* **TASK TO CARRY OUT**: Go through the records below and copy out every line holding "width".

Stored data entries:
_ _ _
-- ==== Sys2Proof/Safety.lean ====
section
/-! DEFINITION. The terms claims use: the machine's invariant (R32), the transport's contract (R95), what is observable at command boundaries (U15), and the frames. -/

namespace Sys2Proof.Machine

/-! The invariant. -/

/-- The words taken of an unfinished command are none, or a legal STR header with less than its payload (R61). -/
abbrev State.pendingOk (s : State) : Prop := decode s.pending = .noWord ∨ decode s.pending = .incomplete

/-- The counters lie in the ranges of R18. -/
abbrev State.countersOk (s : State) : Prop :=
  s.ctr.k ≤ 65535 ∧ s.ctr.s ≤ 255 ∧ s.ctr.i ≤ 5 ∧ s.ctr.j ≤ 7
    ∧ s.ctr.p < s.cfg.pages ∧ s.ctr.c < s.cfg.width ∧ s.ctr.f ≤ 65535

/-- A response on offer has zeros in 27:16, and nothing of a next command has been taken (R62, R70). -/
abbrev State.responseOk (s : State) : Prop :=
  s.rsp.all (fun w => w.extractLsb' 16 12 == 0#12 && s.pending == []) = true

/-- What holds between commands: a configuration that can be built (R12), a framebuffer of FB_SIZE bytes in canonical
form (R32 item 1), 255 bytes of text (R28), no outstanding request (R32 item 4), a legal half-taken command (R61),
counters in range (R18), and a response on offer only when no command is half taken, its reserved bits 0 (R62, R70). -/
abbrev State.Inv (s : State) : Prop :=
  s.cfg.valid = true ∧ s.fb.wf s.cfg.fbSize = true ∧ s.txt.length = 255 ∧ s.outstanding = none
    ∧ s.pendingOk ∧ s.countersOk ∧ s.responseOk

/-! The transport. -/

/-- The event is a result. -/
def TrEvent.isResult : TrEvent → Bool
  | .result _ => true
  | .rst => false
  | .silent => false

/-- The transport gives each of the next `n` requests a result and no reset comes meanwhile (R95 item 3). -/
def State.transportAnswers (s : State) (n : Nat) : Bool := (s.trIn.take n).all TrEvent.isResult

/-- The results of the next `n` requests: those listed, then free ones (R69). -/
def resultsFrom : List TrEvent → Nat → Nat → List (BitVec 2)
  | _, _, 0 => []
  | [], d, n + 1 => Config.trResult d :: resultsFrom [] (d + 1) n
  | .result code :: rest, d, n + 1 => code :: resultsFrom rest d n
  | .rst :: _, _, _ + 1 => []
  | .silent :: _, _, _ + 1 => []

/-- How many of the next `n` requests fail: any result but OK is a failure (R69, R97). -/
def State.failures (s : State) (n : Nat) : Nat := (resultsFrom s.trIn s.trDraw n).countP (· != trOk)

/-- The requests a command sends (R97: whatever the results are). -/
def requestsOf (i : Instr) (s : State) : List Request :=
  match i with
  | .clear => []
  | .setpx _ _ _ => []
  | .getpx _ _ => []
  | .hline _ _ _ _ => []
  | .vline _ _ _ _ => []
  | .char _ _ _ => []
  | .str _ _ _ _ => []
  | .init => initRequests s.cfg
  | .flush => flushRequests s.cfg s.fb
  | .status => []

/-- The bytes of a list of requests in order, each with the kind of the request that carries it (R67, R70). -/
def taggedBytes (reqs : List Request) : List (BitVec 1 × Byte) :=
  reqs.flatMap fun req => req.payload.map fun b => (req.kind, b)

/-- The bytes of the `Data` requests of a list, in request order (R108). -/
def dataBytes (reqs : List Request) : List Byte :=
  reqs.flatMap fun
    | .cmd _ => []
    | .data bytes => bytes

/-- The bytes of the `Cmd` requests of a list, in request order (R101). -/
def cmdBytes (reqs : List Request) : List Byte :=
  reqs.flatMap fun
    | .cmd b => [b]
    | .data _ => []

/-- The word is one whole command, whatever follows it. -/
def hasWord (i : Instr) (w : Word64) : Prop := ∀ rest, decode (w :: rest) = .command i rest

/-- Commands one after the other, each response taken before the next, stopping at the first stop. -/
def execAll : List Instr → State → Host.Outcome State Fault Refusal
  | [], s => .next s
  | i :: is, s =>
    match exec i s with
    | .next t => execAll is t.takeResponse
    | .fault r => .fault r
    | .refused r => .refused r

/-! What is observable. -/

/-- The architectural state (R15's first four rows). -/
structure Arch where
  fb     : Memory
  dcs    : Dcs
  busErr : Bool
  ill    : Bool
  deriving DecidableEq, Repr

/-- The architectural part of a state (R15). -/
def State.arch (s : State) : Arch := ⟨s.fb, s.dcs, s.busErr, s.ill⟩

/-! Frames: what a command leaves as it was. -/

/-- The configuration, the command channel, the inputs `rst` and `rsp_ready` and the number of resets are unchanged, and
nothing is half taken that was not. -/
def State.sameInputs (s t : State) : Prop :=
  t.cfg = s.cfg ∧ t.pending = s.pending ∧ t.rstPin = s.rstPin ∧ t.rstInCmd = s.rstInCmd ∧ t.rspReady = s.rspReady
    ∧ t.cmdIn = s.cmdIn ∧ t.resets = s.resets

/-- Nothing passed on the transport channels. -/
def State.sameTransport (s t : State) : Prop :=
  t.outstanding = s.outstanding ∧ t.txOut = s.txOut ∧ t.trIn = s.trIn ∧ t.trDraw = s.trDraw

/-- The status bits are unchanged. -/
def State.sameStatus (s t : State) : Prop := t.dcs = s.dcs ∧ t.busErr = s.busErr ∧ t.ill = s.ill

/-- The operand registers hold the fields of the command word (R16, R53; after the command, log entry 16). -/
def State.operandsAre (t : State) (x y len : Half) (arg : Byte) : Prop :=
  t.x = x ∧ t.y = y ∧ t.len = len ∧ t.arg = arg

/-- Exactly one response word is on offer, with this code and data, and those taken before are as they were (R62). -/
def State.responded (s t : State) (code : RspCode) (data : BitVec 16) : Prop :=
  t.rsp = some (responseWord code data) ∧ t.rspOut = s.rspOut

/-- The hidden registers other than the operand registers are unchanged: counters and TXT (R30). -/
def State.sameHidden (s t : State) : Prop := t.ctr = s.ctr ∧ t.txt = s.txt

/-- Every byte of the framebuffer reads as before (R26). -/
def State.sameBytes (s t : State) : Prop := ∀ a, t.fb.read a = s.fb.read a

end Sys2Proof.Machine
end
_ _ _
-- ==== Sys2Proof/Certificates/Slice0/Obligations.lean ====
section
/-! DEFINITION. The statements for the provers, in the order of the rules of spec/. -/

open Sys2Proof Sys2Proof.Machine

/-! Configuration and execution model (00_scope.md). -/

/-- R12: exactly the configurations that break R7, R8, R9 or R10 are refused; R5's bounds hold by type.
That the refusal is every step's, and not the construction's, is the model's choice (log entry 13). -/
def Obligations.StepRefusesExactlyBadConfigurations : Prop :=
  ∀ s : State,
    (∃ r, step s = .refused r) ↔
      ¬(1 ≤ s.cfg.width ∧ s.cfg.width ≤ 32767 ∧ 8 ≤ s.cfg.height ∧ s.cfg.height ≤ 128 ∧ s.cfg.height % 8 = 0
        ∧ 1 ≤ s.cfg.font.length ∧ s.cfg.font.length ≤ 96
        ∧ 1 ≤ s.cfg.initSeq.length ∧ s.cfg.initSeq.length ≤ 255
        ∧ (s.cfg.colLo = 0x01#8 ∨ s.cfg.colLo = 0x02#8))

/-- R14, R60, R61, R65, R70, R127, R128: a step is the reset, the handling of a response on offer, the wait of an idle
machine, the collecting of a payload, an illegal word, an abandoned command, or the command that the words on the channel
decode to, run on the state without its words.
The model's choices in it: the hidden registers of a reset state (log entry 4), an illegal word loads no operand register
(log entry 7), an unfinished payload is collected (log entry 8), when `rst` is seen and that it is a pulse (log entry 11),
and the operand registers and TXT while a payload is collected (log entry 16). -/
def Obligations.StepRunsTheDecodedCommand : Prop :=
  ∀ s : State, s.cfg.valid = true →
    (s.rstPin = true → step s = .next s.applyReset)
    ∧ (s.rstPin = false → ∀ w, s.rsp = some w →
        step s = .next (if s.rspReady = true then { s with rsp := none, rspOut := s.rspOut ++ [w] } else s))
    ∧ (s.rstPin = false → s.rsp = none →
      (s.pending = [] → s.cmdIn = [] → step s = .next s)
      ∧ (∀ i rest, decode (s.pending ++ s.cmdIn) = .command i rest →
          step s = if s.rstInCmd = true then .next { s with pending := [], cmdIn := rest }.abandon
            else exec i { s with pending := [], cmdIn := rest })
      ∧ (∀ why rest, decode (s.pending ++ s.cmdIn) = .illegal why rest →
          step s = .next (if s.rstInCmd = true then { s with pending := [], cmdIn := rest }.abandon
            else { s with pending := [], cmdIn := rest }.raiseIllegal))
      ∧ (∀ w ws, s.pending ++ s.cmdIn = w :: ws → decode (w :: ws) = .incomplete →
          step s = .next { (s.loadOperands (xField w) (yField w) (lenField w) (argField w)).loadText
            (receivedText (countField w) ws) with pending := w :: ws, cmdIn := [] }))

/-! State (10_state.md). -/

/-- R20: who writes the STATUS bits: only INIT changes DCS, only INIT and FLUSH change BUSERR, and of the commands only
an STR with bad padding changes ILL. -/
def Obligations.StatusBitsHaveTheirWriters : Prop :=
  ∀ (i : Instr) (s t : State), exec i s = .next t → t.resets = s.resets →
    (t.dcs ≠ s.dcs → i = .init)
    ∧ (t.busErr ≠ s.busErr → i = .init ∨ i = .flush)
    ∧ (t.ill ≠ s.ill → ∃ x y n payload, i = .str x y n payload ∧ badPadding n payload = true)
_ _ _
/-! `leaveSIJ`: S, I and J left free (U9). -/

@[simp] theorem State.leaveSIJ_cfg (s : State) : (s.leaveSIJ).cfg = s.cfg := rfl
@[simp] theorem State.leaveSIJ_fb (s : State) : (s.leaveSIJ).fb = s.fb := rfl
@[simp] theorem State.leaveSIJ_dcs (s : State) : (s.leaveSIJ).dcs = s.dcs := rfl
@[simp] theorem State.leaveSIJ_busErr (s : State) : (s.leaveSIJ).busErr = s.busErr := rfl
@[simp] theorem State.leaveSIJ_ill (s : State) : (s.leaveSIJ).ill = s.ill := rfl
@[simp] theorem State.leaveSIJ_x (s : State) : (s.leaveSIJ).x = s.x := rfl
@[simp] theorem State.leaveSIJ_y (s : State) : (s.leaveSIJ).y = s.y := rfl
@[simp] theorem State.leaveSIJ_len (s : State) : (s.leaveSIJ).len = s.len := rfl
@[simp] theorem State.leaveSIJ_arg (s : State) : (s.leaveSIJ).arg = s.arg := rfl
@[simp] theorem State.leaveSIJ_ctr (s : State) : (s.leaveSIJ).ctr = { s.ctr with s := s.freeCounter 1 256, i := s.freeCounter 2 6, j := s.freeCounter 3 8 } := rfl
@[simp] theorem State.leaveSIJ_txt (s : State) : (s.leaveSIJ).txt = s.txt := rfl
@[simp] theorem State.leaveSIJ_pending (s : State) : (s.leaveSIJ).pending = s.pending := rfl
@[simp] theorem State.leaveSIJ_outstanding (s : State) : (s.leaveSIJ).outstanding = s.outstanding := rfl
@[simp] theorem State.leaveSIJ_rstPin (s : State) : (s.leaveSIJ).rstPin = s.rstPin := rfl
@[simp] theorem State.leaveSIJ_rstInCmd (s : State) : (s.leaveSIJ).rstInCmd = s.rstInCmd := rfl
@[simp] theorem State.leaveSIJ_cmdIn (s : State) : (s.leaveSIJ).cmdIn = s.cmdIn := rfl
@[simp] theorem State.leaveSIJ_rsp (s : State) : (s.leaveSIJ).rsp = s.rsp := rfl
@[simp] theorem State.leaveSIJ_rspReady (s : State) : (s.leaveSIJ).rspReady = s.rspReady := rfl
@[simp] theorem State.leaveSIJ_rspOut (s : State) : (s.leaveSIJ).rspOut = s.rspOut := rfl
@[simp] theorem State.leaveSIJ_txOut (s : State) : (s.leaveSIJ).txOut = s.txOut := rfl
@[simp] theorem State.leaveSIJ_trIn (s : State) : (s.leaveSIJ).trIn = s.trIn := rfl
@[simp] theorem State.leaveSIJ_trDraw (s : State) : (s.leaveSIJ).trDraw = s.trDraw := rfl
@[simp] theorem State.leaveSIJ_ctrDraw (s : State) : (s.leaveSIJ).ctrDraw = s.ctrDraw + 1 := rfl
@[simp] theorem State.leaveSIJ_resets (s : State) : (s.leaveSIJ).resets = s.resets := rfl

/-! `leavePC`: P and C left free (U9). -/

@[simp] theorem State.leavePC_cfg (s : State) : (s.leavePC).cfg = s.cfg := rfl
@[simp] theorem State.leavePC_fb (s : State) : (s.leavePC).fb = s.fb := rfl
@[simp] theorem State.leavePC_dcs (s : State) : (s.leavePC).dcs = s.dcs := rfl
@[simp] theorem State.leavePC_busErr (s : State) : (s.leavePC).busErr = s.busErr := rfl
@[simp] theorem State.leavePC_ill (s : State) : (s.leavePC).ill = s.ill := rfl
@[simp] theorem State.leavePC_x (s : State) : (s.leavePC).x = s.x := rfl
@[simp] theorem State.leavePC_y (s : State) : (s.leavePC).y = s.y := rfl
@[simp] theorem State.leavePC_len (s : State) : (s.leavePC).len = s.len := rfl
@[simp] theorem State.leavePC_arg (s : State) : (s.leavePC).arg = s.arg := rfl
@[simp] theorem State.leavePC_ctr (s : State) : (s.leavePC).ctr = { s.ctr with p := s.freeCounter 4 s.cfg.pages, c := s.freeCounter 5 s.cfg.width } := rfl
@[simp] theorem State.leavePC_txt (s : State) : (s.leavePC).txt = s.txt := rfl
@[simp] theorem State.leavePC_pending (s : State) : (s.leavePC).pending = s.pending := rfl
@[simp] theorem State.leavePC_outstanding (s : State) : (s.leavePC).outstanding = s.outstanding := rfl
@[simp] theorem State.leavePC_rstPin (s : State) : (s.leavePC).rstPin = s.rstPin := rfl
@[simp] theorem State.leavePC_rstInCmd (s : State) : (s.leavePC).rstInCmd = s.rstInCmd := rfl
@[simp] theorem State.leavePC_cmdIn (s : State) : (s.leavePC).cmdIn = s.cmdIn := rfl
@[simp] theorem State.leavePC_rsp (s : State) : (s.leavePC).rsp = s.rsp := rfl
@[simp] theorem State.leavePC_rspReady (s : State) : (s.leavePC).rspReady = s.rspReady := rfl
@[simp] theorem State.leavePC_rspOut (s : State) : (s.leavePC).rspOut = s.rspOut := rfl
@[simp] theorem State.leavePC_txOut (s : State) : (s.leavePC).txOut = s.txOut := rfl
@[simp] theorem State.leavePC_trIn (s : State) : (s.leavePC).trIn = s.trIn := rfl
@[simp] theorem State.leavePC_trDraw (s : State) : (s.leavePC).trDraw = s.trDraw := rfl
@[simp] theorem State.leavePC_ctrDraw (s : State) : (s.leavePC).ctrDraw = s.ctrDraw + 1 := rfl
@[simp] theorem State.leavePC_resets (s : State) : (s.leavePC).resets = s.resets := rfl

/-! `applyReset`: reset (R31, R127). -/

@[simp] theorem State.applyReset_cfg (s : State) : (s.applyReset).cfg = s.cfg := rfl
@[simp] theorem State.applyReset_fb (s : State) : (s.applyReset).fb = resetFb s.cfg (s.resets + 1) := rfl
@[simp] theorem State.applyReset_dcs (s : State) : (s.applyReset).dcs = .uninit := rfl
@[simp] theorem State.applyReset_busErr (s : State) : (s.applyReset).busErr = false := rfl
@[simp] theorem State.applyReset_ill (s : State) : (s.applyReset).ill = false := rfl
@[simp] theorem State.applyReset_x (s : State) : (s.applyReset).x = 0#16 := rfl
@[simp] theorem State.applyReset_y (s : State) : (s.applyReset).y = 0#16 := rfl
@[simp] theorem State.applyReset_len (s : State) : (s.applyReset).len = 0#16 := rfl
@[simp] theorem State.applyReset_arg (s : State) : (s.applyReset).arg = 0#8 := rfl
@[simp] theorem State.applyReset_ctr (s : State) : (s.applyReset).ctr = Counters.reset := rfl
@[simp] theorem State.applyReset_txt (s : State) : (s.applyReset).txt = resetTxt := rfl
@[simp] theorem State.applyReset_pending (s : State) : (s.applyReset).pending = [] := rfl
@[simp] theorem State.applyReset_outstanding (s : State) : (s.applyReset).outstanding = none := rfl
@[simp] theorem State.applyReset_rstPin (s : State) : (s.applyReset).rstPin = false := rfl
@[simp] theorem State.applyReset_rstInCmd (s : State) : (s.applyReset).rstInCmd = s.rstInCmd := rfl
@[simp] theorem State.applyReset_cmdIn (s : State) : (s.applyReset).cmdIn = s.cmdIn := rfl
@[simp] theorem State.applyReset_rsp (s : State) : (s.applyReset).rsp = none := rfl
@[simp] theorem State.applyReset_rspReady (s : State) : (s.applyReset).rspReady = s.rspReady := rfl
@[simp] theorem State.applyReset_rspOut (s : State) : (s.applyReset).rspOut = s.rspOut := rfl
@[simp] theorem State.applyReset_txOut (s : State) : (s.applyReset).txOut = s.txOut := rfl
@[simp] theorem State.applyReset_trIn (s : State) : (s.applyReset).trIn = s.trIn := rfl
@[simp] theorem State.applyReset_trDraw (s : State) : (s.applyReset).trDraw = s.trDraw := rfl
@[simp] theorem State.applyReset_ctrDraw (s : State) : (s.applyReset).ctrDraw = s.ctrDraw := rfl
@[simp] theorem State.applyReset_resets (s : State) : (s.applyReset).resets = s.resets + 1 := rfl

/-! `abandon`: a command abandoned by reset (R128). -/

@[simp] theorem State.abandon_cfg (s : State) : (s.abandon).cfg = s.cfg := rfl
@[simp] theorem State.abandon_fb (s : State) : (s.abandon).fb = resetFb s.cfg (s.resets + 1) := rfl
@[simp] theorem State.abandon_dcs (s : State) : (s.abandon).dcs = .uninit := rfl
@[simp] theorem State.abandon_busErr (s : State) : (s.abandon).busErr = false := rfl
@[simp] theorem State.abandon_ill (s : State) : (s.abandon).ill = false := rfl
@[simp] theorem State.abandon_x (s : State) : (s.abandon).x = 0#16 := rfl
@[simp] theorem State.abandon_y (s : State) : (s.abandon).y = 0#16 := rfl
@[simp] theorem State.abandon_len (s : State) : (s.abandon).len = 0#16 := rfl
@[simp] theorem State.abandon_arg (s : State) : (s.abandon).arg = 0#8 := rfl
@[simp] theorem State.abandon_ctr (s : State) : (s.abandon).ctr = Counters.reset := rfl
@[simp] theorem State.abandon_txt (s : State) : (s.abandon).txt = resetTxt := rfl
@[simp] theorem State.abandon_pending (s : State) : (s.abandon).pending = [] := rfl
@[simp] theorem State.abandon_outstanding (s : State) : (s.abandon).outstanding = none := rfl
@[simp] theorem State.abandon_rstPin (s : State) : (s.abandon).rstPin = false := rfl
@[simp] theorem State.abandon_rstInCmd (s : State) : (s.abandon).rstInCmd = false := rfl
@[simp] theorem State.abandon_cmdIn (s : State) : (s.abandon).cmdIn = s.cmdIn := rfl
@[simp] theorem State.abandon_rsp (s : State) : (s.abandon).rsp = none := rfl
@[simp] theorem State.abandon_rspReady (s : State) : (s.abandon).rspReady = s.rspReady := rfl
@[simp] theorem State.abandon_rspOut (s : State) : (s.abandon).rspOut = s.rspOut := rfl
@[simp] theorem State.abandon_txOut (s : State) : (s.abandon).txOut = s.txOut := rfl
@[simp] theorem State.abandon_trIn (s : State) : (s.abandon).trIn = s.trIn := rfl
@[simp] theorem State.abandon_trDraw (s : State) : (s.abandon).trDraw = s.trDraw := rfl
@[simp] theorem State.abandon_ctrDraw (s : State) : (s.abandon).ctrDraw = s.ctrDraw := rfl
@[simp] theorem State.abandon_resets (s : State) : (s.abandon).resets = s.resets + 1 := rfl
_ _ _
* **RESULT BELOW**:
    ∧ s.ctr.p < s.cfg.pages ∧ s.ctr.c < s.cfg.width ∧ s.ctr.f ≤ 65535
      ¬(1 ≤ s.cfg.width ∧ s.cfg.width ≤ 32767 ∧ 8 ≤ s.cfg.height ∧ s.cfg.height ≤ 128 ∧ s.cfg.height % 8 = 0
@[simp] theorem State.leavePC_ctr (s : State) : (s.leavePC).ctr = { s.ctr with p := s.freeCounter 4 s.cfg.pages, c := s.freeCounter 5 s.cfg.width } := rfl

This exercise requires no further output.